/-- R203, R204, R214, R215, R219, R228, R230, R365, R366: an answer fills its lane and the last one ends the form; a failed store is counted in
the context's failure record; a fault parks its access and sends the record; a retry parks it under QUEUE; a route is set up once; a route
access to plain memory answers each valid lane with its bytes; a stripe access is served at its member; the oldest atomic of the unit writes
its new value and answers with the old; a buffered access that its wave allows is performed. Readings of the model's own: logs 22, 23 and
34. -/
def Obligations.AccessEvents : Prop :=
  (∀ (s : State) (a : Ans) (p : Pend), a.el < 131072 → s.fab.rawOf a.el a.id a.lane = none →
      (s.fab.el a.el).pendOf a.id = some p → p.phase = 0 → p.op ∈ [0x90, 0x92, 0x95, 0x99, 0x9C, 0x9E] →
      p.isMx = false → a.fail = false → a.valid = true → p.left = 1 →
      Becomes (.memoryAnswer a) s (memDone s.fab a.el { p with vals := p.vals.set a.lane a.val, left := 0 } 0))
    ∧ (∀ (s : State) (a : Ans) (p : Pend) (r : Resident), a.el < 131072 → s.fab.rawOf a.el a.id a.lane = none →
      (s.fab.el a.el).pendOf a.id = some p → p.phase = 0 → p.op = 0x9D →
      p.isMx = false → p.store = true → p.fail = false → a.fail = true → a.lane < p.args.length → 1 < p.left →
      (s.fab.el a.el).residentOf p.set.ctx = some r →
      Becomes (.memoryAnswer a) s ((s.fab.modEl a.el fun e => e.setFail p.set.ctx
          ⟨min (r.fail.count + 1) 255, r.fail.causes ||| ((1 : BitVec 3) <<< (a.cause.toNat - 1)), if r.fail.count = 0 then a.cause else r.fail.first,
            if r.fail.count = 0 then BitVec.ofNat 48 (p.args.getD a.lane 0).toNat else r.fail.addr⟩).putPend a.el
        { p with fail := true, cause := a.cause, vals := p.vals.set a.lane a.val, left := p.left - 1 }))
    ∧ (∀ (s : State) (q : Req) (k : Cause) (info : Word) (p : Pend), s.fab.rawOf q.el q.id q.lane = none → (s.fab.el q.el).pendOf q.id = some p → isFatik q.el = false →
      p.op ≠ 0xA2 → isOrdered p.op = false → (∀ x ∈ s.fab.dies, (q, k, info) ∉ x.2.park) →
      Becomes (.faultAnswer q k info) s ((s.fab.modEl q.el fun e => e.setPend { p with accs := p.accs ++ [⟨q.lane, .trap, k, info, true, some q⟩] }).report
        q.el p.set.ctx (recordLanes p.set.tag k q.el p.set.slot true info 0)))
    ∧ (∀ (s : State) (q : Req) (p : Pend), (s.fab.el q.el).pendOf q.id = some p →
      Becomes (.retryAnswer q) s (s.fab.modEl q.el fun e => e.setPend { p with accs := p.accs ++ [⟨q.lane, .queue, .stalled, 0, true, some q⟩] }))
    ∧ (∀ (s : State) (el route : Nat), ∃ rs, Becomes (.routeSetup el route) s (s.fab.modEl el fun e => { e with routes := rs })
      ∧ ∀ k, k ∈ rs ↔ k = route ∨ k ∈ (s.fab.el el).routes)
    ∧ (∀ (s : State) (dst win : Nat) (q : Req) (p : Pend), Local s.fab q → (s.fab.el q.el).pendOf q.id = some p → (s.fab.el q.el).routeHeld q.id q.route = false →
      s.fab.written dst = false →
      let w := tget (0 : Word) (s.fab.el dst).wins win
      let a := winBase w + q.addr
      winRole w = 5 → q.addr < winLen w → (dst = q.el ∨ s.fab.blkAllows (blockOf dst) q.part q.priv q.ukind 0 = true) → q.op = .load → p.left ≠ 0 →
      (∀ k ∈ p.onLanes, a + k * p.bytes + p.bytes ≤ winBase w + winLen w ∧ PlainAt (s.fab.el dst) (a + k * p.bytes) p.bytes) →
      Becomes (.routeAccess dst win q) s (((s.fab.setEl dst (s.fab.el dst)).putPend q.el { p with cur := 1 }).postAll
        (p.onLanes.map fun k => answerOf q k (w64 ((s.fab.el dst).mem.readN (a + k * p.bytes) p.bytes)))))
    ∧ (∀ (s : State) (q : Req) (m a : Nat), Local s.fab q → s.fab.stripeAt q.el (q.addr % 2 ^ 40) = some (m, a) → q.op = .load →
      s.fab.written m = false →
      (m = q.el ∨ s.fab.blkAllows (blockOf m) q.part q.priv q.ukind (if q.eng then 3 else 0) = true) → PlainAt (s.fab.el m) a q.bytes →
      Becomes (.stripeAccess q) s ((s.fab.setEl m (s.fab.el m)).post (answerOf q q.lane (w64 ((s.fab.el m).mem.readN a q.bytes)))))
    ∧ (∀ (s : State) (el : Nat) (q : Req) (r : List Req) (op : Byte) (x : Fmt), Local s.fab q → (s.fab.el el).rmw = q :: r → q.op = .atomic op x → x ≠ .f32 →
      x.isInt = true → q.bytes = x.width / 8 → q.addr % q.bytes = 0 → q.addr + q.bytes ≤ Config.elemBytes → (s.fab.el el).windowAt q.addr = none →
      let old := w64 ((s.fab.el el).mem.readN q.addr q.bytes)
      ∃ new : DWord, AtomicIs op x old q.data q.cmp new ∧ Becomes (.rmwComplete el) s
        ((s.fab.setEl el ((writtenBy op x q old new { s.fab.el el with rmw := r }).wake fun y => y.reason == .rmw)).post (answerOf q q.lane old)))
    ∧ (∀ (s : State) (bk : Nat) (x : WaveAcc) (p : Pend), (∀ y ∈ s.fab.els, ∀ p ∈ y.2.pend, p.phase ≠ 3001) →
      (s.fab.blk bk).buffer.find? (waveReady s.fab (s.fab.blk bk)) = some x → (s.fab.el x.el).pendOf x.id = some p → ∃ g : Fabric,
        Becomes (.waveRelease bk) s ((performReleased g x.el p).askRelease x.el)
        ∧ (g.blk bk).buffer = (s.fab.blk bk).buffer.erase x ∧ ∀ k, (g.el k).pend = (s.fab.el k).pend ∧ (g.el k).mem = (s.fab.el k).mem)

/-- R208, R224, R225, R398, R439, R440: a stream's or copy's command takes a place of its engine; the copy then sends a piece at a time, and its
last written piece ends it with its length; each completed lane of a stream counts once, and its last ends it. A Fatik element takes a
command as a token for its slot 0, and loads an accepted image once it is idle. Readings of the model's own: logs 34 and 35. -/
def Obligations.EngineEvents : Prop :=
  (∀ (s : State) (el id : Nat) (p : Pend), (s.fab.el el).pendOf id = some p → p.phase = 40 → PlaceFree s.fab el p →
      Becomes (.indirectStreamCommand el id) s (pumpStream (s.fab.putPend el { p with cnt := 0, cur := 0, phase := 41 }) el p.id))
    ∧ (∀ (s : State) (el id k : Nat) (p : Pend), (s.fab.el el).pendOf id = some p → p.cur.testBit k = false → 1 < p.left → p.op ≠ 0xA0 →
      Becomes (.indirectLaneComplete el id k) s (pumpStream (s.fab.putPend el { p with cur := p.cur ||| 2 ^ k, left := p.left - 1 }) el id))
    ∧ (∀ (s : State) (el id : Nat) (p : Pend), (s.fab.el el).pendOf id = some p → p.phase = 40 → PlaceFree s.fab el p →
      Becomes (.copyCommand el id) s ((s.fab.putPend el { p with phase := 41 }).post (.copyCommand el p.id)))
    ∧ (∀ (s : State) (el id : Nat) (p : Pend), (s.fab.el el).pendOf id = some p → p.phase = 41 → p.cur < p.pieces → p.gaveUp = false →
      s.fab.copyPeer p = false → Becomes (.copyCommand el id) s
        (((s.fab.putPend el { p with cur := p.cur + 1 }).post (.copyPieceComplete el id p.cur)).post (.copyCommand el id)))
    ∧ (∀ (s : State) (el id : Nat) (p : Pend) (g h : Fabric) (dst : CopyAt), (s.fab.el el).pendOf id = some p → p.op = 0xA2 → p.phase = 41 →
      p.args = [8, 1] → p.cnt = 0 → p.vals = [] → p.accs = [] → copyAt s.fab el p p.b 0 true = (g, .ok dst) → dst ≠ .peer →
      copyWrite g el p dst 0 = .ok h →
      ∃ q : Pend, Becomes (.copyPieceComplete el id 0) s ((complete h el q (memOuts q)).freePlaces (h.partOf el)) ∧ q.id = p.id ∧ q.args = [8, 1] ∧ q.cnt = 1)
    ∧ (∀ (s : State) (sd n : Nat) (q : Req) (pl : List DWord), s.fab.linkDead sd = false → s.fab.dieAllows sd q.part q.priv q.ukind 3 = true →
      s.fab.fatikOpen sd n = true →
      Becomes (.engineCommand sd n q pl) s ((s.fab.modEl (fatikKey sd n) fun e => { e with cmds := e.cmds ++ [(q, pl)] }).post
        (.tokenArrive (fatikKey sd n) .packet ⟨mkHdr 0 0 0 false 7 4 0 true false false false, 15,
          w64 ((((s.fab.el (fatikKey sd n)).slots.head?.map (·.2.ctx)).getD 0) * 2 ^ 56),
          [pl.getD 0 0, pl.getD 1 0, pl.getD 2 0, w64 (fld (pl.getD 3 0) 31 0)]⟩)))
    ∧ (∀ (s : State) (sd n : Nat) (img : Image), (s.fab.el (fatikKey sd n)).idle = true → bit (s.fab.bd sd (0x228 + n)) 0 = true →
      s.fab.readImage (s.fab.partOfStack sd) (fld (s.fab.bd sd (0x228 + n)) 56 7 * 128) = some img → loadCheck s.fab (fatikKey sd n) img img.priv = 0 →
      ∃ x : Element, Becomes (.fatikImageLoad sd n) s ((s.fab.setEl (fatikKey sd n) x).freePlaces (s.fab.partOfStack sd))
        ∧ x.imageOf img.ctx = img ∧ x.halted = false ∧ x.ready = [] ∧ x.store = [] ∧ x.mem = (s.fab.el (fatikKey sd n)).mem
        ∧ x.acc = (s.fab.el (fatikKey sd n)).acc ∧ x.wins = (s.fab.el (fatikKey sd n)).wins)

/-- R247, R249, R250, R251, R252, R255, R281, R447: a barrier with an arrival at every enrolled tap advances Φ, clears the arrivals and sends
every waiting set on with Φ; without one nothing changes. A clean second wave of a QUIET line declares, a dirty one starts over, and each
waiting set counts the waves since its own start. A pod root declares at two clean pod waves with equal sums; a package's report is kept
with the pod wave at which it came; a declaration ends its line's waves unless a pass of FIXQ is still to be reported, and starts the pass
of each FIXQ that waits. A pass of FIXQ sends its set on with whether no relation of the stratum changed. Readings of the model's own: logs
14, 15 and 24. -/
def Obligations.LineEvents : Prop :=
  (∀ (s : State) (n : Nat), lineV (s.fab.rootLine n) = true → lineMode (s.fab.rootLine n) = 0 → s.fab.taps n ≠ [] →
      (∀ el ∈ s.fab.taps n, bit (s.fab.el el).arrived n = true) → ∃ u : Fabric, Becomes (.barrierRelease n) s u
        ∧ (u.root n).phi = (s.fab.root n).phi + 1
        ∧ (∀ el, s.fab.partOf el = linePart (s.fab.rootLine n) → u.el el = (s.fab.el el).released n ((s.fab.root n).phi + 1))
        ∧ u.blks = s.fab.blks ∧ u.dies = s.fab.dies ∧ u.agenda = s.fab.agenda)
    ∧ (∀ (s : State) (n el : Nat), el ∈ s.fab.taps n → bit (s.fab.el el).arrived n = false → Becomes (.barrierRelease n) s s.fab)
    ∧ (∀ (e : Element) (n : Nat) (phi : BitVec 16) (x : Parked), e.parked = [x] → x.reason = .lode → x.on = n → x.set.note = 1 →
      (e.enrolled n = true → bit (e.released n phi).arrived n = false)
      ∧ (e.released n phi).parked = [] ∧ (e.released n phi).ready = insertSet { x.set with note := 6, arg := phi.setWidth 64 } e.ready)
    ∧ (∀ (s : State) (n : Nat), (s.fab.root n).running = true → lineV (s.fab.rootLine n) = true → lineMode (s.fab.rootLine n) = 1 →
      s.fab.waveDirty n = false → 1 ≤ (s.fab.root n).clean → ∃ g : Fabric, Becomes (.lodeWave n) s (g.declare n fun k => (s.fab.root n).waves + 1 - k)
        ∧ g.els = s.fab.els ∧ g.agenda = s.fab.agenda ∧ (g.root n).decl = (s.fab.root n).decl)
    ∧ (∀ (s : State) (n : Nat), (s.fab.root n).running = true → lineV (s.fab.rootLine n) = true → lineMode (s.fab.rootLine n) = 1 →
      s.fab.waveDirty n = true → s.fab.declWanted n = true → ∃ u : Fabric, Becomes (.lodeWave n) s u
        ∧ (u.root n).clean = 0 ∧ (u.root n).waves = (s.fab.root n).waves + 1 ∧ (u.root n).running = true
        ∧ u.agenda = s.fab.agenda ++ [.lodeWave n] ∧ u.els = s.fab.els)
    ∧ (∀ (s : State) (n : Nat) (x : Report), (s.fab.root n).running = true → lineMode (s.fab.rootLine n) = 2 → (s.fab.root n).members = [] →
      tfind (s.fab.root n).reports s.fab.pkg = some x → x.clean = true → x.pass = none → x.sent = x.recv → 1 ≤ (s.fab.root n).podClean →
      (s.fab.root n).podSums = some (x.sent, x.recv) → ∃ g : Fabric, Becomes (.podWave n) s (g.declare n fun k => (s.fab.root n).podWaves + 1 - k) ∧ g.els = s.fab.els)
    ∧ (∀ (s : State) (r : Report), r.pass = none → lineMode (s.fab.rootLine r.line) ≠ 2 → (tfind (s.fab.root r.line).reports r.pkg).bind (·.pass) = none →
      Becomes (.reportFrame r) s (s.fab.modRoot r.line fun x =>
        { x with reports := tset x.reports r.pkg r, firsts := tset x.firsts r.pkg (tget [] x.firsts r.pkg ++ [x.podWaves]) }))
    ∧ (∀ (s : State) (n num : Nat), lineV (s.fab.rootLine n) = true → lineMode (s.fab.rootLine n) = 2 → num < 2 ^ 64 → ∃ u : Fabric, Becomes (.declareFrame n num) s u
        ∧ (u.root n).decl = (s.fab.root n).decl + 1
        ∧ (∀ el, ∀ p ∈ (s.fab.el el).parked, waitsDecl n p = true → s.fab.partOf el = linePart (s.fab.rootLine n) →
          Sys2Proof.fieldOp (Image.instr ((s.fab.el el).imageOf p.set.ctx) p.set.slot) ≠ 0xC4 → .fixqPass el p.set.stamp ∈ u.agenda)
        ∧ if (s.fab.root n).pass = none then (u.root n).running = false ∧ .lodeWave n ∉ u.agenda
          else (u.root n).running = true ∧ (u.root n).pass = (s.fab.root n).pass ∧ ∀ e ∈ s.fab.agenda, e ∈ u.agenda)
    ∧ (∀ (s : State) (el stamp : Nat) (p : Parked),
      (s.fab.el el).parked.find? (fun p => p.reason == .lode && decide (p.set.note = 7) && decide (p.set.stamp = stamp)) = some p →
      let ctl := Image.lit ((s.fab.el el).imageOf p.set.ctx) (p.set.slot % 16)
      lineMode (s.fab.rootLine (fld ctl 13 8)) ≠ 2 →
      Becomes (.fixqPass el stamp) s (s.fab.modEl el fun e => { e with
        parked := e.parked.erase p
        ready := insertSet { p.set with note := 6, arg := w64 (s.fab.changePass (fld ctl 13 8) (fld ctl 19 16)).toNat } e.ready }))

/-! ## Events of relations and edge programs -/

namespace Sys2Proof.Machine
⁂
From the records above, quote only the lines running from the line with "copyWrite g el p dst 0 = .ok h →" to the line with "1] ∧ q.cnt = 1)", both lines included.

WRITTEN REPLY -
      copyWrite g el p dst 0 = .ok h →
      ∃ q : Pend, Becomes (.copyPieceComplete el id 0) s ((complete h el q (memOuts q)).freePlaces (h.partOf el)) ∧ q.id = p.id ∧ q.args = [8, 1] ∧ q.cnt = 1)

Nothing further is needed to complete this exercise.